Repeat the stretch of entries below from the line with "def countTamper (s" through the line with "def secureLatched (s". Include both ends and add nothing.

→ **Extracted information**:
>>>>>

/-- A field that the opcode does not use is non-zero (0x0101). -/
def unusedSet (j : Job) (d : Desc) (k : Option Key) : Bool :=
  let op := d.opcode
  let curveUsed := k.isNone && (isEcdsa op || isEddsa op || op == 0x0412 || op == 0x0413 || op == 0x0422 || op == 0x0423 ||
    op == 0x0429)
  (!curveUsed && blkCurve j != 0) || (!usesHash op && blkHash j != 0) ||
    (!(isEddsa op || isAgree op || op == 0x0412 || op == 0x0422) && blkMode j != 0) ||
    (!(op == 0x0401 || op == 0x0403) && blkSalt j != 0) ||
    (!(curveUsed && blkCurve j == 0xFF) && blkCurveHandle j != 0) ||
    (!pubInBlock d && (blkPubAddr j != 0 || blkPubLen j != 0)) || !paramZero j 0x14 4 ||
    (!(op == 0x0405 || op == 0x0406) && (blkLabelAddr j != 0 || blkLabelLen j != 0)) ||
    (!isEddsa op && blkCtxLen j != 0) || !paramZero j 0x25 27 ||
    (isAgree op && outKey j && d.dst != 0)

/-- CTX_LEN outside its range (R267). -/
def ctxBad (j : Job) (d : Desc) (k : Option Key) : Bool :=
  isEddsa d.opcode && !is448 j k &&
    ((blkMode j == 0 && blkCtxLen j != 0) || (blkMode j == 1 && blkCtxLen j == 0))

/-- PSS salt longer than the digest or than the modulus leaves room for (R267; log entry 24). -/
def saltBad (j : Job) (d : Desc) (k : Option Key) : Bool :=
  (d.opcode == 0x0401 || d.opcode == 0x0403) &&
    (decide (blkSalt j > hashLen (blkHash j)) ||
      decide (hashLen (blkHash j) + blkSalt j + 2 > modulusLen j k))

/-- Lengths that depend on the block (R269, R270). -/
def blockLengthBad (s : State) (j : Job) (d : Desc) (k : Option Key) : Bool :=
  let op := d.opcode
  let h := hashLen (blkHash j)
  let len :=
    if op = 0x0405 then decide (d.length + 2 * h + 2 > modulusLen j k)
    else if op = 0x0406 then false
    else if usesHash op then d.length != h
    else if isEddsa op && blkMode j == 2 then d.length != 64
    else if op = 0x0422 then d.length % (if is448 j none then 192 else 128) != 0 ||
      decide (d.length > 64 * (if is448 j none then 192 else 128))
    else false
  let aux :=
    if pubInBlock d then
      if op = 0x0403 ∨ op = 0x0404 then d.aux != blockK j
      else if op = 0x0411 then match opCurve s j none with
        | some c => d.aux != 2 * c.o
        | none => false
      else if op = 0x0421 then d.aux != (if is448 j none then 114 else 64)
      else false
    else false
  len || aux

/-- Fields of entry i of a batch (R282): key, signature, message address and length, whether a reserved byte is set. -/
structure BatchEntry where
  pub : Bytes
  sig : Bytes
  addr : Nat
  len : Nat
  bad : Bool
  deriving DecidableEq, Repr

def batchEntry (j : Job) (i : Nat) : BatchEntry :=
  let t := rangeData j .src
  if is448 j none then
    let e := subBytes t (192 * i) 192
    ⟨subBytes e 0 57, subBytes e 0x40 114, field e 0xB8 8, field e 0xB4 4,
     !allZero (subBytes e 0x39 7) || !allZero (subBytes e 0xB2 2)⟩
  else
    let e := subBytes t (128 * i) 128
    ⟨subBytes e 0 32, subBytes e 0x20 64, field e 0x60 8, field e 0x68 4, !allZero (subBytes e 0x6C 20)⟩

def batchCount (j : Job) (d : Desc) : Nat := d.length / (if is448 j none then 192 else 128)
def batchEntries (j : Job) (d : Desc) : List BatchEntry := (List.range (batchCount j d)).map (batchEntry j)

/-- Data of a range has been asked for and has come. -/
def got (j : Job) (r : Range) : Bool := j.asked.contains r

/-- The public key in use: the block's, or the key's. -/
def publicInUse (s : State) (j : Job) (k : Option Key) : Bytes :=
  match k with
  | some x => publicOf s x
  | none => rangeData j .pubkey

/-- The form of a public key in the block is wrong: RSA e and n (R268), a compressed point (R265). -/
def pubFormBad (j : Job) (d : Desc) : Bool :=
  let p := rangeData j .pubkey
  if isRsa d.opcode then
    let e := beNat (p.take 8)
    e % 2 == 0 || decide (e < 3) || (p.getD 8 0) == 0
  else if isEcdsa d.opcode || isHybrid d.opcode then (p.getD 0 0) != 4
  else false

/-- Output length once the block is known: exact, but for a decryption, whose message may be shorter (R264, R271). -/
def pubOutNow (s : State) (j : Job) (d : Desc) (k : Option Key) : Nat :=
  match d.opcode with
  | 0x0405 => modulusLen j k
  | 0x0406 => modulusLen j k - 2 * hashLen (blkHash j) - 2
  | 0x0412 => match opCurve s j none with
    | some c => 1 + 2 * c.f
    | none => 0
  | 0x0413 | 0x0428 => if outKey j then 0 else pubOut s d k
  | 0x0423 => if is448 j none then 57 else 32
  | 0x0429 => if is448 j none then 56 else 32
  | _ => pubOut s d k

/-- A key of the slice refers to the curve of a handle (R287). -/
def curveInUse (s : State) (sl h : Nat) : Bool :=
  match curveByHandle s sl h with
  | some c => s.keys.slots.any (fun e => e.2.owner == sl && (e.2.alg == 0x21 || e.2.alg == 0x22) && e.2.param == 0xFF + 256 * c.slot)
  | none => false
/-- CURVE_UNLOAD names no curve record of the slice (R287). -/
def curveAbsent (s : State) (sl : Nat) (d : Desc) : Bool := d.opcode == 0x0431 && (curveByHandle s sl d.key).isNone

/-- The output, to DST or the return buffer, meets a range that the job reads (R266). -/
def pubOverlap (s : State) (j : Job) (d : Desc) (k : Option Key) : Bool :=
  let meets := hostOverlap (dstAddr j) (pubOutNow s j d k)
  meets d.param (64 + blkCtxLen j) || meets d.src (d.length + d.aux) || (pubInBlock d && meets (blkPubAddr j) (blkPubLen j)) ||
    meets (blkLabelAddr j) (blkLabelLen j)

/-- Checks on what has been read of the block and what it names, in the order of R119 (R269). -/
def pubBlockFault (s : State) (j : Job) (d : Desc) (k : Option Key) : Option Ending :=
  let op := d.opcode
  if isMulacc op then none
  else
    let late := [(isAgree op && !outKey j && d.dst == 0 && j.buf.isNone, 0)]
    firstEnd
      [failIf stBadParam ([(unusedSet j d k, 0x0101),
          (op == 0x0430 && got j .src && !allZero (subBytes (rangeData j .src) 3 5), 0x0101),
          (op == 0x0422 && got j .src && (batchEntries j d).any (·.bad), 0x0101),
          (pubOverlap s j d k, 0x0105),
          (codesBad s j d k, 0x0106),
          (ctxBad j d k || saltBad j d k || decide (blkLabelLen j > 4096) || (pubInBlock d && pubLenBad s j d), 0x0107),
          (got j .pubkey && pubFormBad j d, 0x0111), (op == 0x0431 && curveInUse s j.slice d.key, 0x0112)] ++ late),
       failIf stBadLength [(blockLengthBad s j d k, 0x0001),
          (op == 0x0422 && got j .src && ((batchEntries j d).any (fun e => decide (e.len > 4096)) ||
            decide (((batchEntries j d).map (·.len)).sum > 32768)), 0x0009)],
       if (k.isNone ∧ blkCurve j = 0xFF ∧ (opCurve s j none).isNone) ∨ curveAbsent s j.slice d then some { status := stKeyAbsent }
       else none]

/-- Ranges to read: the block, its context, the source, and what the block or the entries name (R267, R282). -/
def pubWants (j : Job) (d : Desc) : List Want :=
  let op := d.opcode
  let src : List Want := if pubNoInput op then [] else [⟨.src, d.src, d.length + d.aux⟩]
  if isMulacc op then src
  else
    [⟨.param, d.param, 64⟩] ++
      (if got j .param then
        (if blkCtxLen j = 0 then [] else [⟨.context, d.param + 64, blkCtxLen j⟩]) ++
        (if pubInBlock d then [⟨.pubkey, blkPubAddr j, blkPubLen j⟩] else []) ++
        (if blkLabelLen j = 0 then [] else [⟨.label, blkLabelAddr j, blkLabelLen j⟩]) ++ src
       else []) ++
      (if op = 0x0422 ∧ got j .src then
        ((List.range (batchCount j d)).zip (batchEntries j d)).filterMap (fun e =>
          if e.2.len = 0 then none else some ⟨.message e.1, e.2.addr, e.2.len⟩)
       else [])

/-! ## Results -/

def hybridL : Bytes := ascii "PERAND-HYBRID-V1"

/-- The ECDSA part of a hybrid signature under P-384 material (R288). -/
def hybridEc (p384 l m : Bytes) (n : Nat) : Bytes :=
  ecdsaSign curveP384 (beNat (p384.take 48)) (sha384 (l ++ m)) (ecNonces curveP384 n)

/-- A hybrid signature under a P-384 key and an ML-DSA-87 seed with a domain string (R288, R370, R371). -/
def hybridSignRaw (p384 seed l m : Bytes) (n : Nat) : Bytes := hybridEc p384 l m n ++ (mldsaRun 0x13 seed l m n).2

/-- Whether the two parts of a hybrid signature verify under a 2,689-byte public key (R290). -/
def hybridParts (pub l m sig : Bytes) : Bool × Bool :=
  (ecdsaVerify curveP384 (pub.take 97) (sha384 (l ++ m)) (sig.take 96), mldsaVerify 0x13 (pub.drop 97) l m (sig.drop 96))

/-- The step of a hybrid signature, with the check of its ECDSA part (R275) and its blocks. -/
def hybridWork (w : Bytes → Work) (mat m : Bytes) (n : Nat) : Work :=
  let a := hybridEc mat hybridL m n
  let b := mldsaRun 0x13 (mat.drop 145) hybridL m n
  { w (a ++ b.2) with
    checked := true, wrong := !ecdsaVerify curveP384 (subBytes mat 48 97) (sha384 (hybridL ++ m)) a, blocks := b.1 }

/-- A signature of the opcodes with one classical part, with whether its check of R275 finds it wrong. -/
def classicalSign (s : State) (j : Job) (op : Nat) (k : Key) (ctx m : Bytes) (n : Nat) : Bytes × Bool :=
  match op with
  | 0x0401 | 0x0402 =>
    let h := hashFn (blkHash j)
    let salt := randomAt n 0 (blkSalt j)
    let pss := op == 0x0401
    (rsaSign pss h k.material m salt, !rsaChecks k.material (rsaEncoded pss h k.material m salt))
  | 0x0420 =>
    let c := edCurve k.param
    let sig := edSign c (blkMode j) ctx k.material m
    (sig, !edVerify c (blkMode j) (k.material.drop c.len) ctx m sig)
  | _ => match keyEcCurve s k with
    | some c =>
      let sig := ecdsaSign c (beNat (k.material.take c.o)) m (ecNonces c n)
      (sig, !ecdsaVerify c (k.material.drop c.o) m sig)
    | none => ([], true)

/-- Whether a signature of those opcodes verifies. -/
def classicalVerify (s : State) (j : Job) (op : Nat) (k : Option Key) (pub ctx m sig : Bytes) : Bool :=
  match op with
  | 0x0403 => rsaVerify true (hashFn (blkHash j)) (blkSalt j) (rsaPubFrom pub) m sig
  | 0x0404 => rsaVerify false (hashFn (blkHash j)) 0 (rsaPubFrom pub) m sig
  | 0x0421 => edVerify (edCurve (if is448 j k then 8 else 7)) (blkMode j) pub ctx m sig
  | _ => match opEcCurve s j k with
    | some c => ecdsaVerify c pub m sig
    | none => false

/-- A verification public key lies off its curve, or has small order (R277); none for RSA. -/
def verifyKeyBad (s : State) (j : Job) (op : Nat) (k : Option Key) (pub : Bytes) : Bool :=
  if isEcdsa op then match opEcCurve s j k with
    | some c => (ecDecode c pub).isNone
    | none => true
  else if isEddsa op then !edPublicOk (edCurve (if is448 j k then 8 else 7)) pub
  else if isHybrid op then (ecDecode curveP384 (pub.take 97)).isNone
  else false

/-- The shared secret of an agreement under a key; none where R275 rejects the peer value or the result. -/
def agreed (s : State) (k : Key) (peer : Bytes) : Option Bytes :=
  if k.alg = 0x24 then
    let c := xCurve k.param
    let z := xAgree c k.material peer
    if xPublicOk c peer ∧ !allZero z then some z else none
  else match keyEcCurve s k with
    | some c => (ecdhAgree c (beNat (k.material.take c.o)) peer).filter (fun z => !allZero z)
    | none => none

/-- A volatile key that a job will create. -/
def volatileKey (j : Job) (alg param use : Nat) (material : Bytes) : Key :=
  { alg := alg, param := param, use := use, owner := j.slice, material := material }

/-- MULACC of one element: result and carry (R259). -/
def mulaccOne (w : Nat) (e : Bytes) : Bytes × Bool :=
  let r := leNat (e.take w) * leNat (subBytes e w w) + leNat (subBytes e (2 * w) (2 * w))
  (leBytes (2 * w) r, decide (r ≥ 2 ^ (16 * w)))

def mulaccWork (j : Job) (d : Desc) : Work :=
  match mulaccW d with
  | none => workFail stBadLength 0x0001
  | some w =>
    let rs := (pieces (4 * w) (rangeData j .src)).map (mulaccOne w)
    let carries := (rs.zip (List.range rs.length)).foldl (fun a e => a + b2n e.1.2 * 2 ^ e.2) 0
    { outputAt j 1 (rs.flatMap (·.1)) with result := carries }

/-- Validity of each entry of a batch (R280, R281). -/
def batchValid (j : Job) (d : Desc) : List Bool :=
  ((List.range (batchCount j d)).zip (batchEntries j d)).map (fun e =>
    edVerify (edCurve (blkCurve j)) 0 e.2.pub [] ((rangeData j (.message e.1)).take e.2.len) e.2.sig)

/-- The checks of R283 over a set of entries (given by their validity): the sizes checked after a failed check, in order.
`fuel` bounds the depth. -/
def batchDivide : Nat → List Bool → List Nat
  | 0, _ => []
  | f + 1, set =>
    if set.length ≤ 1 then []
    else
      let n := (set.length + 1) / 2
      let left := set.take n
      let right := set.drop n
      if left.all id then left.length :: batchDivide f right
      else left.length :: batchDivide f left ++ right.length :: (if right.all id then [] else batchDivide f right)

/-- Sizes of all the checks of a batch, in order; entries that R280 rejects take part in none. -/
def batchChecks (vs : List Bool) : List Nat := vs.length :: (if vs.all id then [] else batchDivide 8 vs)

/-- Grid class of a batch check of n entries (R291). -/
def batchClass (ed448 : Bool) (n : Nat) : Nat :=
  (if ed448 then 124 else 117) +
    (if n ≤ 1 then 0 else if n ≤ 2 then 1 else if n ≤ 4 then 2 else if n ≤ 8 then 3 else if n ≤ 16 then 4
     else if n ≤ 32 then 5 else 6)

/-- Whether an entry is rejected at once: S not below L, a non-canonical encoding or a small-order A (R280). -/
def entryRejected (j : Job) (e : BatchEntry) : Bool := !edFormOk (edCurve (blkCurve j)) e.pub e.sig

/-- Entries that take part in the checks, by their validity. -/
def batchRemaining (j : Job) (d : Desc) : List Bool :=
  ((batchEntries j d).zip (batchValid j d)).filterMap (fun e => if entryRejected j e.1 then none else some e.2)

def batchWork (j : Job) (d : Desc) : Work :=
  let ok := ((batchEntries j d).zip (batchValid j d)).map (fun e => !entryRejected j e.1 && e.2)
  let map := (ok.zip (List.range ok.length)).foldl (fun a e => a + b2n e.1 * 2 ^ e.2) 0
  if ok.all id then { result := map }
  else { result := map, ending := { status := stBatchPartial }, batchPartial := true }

<<<<<
>>>>>

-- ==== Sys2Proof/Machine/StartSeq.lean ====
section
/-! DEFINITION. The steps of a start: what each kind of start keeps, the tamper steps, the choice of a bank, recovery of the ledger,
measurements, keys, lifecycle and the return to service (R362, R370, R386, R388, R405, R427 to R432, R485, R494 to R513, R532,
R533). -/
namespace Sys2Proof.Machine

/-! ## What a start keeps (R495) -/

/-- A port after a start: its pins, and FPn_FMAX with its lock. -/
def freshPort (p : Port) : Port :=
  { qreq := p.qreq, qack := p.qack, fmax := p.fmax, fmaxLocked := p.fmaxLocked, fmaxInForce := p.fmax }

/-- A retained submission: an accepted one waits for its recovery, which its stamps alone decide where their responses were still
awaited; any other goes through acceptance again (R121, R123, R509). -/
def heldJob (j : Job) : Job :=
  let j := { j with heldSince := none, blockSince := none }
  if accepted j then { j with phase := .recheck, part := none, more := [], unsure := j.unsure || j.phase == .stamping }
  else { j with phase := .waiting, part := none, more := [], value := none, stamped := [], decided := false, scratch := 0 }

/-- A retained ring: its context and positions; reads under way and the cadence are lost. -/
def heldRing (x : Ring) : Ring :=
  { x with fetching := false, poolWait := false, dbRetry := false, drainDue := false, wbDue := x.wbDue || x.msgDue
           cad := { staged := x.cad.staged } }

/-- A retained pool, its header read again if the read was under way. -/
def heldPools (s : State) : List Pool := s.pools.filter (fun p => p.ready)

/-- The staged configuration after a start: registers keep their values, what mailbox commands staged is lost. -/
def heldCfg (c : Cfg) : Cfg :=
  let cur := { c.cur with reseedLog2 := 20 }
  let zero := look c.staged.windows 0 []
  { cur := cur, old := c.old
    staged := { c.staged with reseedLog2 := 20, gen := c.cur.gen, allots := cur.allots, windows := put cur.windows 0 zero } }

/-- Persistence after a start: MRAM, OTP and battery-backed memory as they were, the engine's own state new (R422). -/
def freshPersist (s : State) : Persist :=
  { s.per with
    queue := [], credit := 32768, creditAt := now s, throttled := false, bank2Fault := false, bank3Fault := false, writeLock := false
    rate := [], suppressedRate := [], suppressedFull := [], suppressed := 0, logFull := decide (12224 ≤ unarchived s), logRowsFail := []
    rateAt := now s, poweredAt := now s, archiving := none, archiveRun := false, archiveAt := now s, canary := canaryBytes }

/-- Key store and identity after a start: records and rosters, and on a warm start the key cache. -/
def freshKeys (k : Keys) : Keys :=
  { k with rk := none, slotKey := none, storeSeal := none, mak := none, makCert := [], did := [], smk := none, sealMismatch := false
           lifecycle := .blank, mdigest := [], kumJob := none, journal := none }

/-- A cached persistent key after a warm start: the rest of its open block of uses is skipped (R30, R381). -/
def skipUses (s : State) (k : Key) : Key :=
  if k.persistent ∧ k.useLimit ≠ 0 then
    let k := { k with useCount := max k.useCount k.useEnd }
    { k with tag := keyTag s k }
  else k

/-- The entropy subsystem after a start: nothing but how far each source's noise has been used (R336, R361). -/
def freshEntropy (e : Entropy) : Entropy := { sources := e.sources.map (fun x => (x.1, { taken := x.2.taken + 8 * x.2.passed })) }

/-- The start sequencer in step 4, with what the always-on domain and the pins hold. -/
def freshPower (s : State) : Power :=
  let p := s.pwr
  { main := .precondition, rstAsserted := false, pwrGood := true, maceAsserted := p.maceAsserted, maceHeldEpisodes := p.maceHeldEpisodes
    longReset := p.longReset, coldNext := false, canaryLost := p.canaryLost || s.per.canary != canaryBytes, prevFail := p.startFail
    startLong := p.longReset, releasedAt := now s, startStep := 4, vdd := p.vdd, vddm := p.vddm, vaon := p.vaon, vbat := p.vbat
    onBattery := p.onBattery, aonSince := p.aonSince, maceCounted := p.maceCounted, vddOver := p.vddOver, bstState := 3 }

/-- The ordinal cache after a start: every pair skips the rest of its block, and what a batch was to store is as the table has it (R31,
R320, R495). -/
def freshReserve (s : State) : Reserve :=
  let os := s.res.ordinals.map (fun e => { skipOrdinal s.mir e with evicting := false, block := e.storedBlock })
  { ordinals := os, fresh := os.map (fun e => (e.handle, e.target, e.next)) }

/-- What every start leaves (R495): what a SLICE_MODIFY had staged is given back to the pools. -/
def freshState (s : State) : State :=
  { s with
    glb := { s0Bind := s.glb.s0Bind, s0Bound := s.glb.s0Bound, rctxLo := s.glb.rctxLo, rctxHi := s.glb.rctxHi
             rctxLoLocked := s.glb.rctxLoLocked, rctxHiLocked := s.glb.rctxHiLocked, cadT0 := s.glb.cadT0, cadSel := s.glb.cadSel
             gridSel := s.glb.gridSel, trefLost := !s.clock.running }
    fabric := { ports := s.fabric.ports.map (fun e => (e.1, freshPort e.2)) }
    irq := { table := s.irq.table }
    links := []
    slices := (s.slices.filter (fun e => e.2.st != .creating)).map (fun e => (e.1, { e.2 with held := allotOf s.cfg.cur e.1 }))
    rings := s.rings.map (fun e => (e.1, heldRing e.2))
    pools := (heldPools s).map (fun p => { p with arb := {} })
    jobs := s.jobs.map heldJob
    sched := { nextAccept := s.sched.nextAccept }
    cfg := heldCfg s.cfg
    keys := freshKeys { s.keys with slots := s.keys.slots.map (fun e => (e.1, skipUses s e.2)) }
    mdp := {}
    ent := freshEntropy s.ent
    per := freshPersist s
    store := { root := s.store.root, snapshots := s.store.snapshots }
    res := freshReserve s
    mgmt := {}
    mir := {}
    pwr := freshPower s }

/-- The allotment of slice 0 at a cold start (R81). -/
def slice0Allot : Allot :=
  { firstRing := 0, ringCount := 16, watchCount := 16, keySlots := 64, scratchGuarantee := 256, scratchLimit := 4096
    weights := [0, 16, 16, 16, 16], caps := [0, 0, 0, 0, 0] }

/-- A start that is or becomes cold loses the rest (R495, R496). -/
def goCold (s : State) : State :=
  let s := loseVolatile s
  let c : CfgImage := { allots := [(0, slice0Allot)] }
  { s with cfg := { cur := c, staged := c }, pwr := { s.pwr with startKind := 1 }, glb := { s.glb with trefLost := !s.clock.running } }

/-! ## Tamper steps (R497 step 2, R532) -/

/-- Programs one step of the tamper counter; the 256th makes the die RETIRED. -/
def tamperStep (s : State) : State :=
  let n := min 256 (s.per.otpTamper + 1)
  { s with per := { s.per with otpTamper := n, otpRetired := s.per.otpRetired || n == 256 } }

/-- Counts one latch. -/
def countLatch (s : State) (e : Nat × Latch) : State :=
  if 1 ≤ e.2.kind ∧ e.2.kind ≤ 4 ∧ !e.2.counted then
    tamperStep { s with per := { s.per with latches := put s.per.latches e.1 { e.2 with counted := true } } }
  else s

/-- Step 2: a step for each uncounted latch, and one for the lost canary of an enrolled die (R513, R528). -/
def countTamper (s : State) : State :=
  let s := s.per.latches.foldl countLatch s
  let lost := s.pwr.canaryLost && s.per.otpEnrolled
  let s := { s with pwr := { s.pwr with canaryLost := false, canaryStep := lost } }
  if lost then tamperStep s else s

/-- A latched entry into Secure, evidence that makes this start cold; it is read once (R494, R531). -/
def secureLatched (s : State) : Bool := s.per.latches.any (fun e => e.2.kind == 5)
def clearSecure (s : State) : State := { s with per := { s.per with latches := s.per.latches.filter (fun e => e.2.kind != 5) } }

<<<<<

→ **Response area**:
def countTamper (s : State) : State :=
  let s := s.per.latches.foldl countLatch s
  let lost := s.pwr.canaryLost && s.per.otpEnrolled
  let s := { s with pwr := { s.pwr with canaryLost := false, canaryStep := lost } }
  if lost then tamperStep s else s

/-- A latched entry into Secure, evidence that makes this start cold; it is read once (R494, R531). -/
def secureLatched (s : State) : Bool := s.per.latches.any (fun e => e.2.kind == 5)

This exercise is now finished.